WHAT THIS TASK INVOLVES: Copy out each line of the entries below in which the string "rest" appears.

Records from a dataset:
-- ==== Sys2Proof/Machine/Dispatch.lean ====
section
/-! DEFINITION. The meaning of each instruction: one arm for each constructor of `Instr`. -/

namespace Sys2Proof.Machine

def exec (i : Instr) (s : State) : Host.Outcome State Fault Refusal :=
  match i with
  | .empty => Sys2Proof.Machine.execEmpty s
  | .frameStart n rest ctx => Sys2Proof.Machine.execFrameStart n rest ctx s
  | .frameRestart n rest ctx => Sys2Proof.Machine.execFrameRestart n rest ctx s
  | .fragment bytes ctx => Sys2Proof.Machine.execFragment bytes ctx s
  | .mbWriteReq unit addr qty wbc d0 d1 d2 d3 => Sys2Proof.Machine.execMbWriteReq unit addr qty wbc d0 d1 d2 d3 s
  | .mbWriteRsp unit addr qty crc => Sys2Proof.Machine.execMbWriteRsp unit addr qty crc s
  | .unrecognized raw => Sys2Proof.Machine.execUnrecognized raw s
  | .chunk bytes ctx => Sys2Proof.Machine.execChunk bytes ctx s
  | .crc16 buffer length => Sys2Proof.Machine.execCrc16 buffer length s
  | .csum buffer => Sys2Proof.Machine.execCsum buffer s
  | .validate frame ctx => Sys2Proof.Machine.execValidate frame ctx s
  | .reset => Sys2Proof.Machine.execReset s
  | .status => Sys2Proof.Machine.execStatus s

end Sys2Proof.Machine
end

ANSWER FOR THIS EXERCISE:
  | .frameStart n rest ctx => Sys2Proof.Machine.execFrameStart n rest ctx s
  | .frameRestart n rest ctx => Sys2Proof.Machine.execFrameRestart n rest ctx s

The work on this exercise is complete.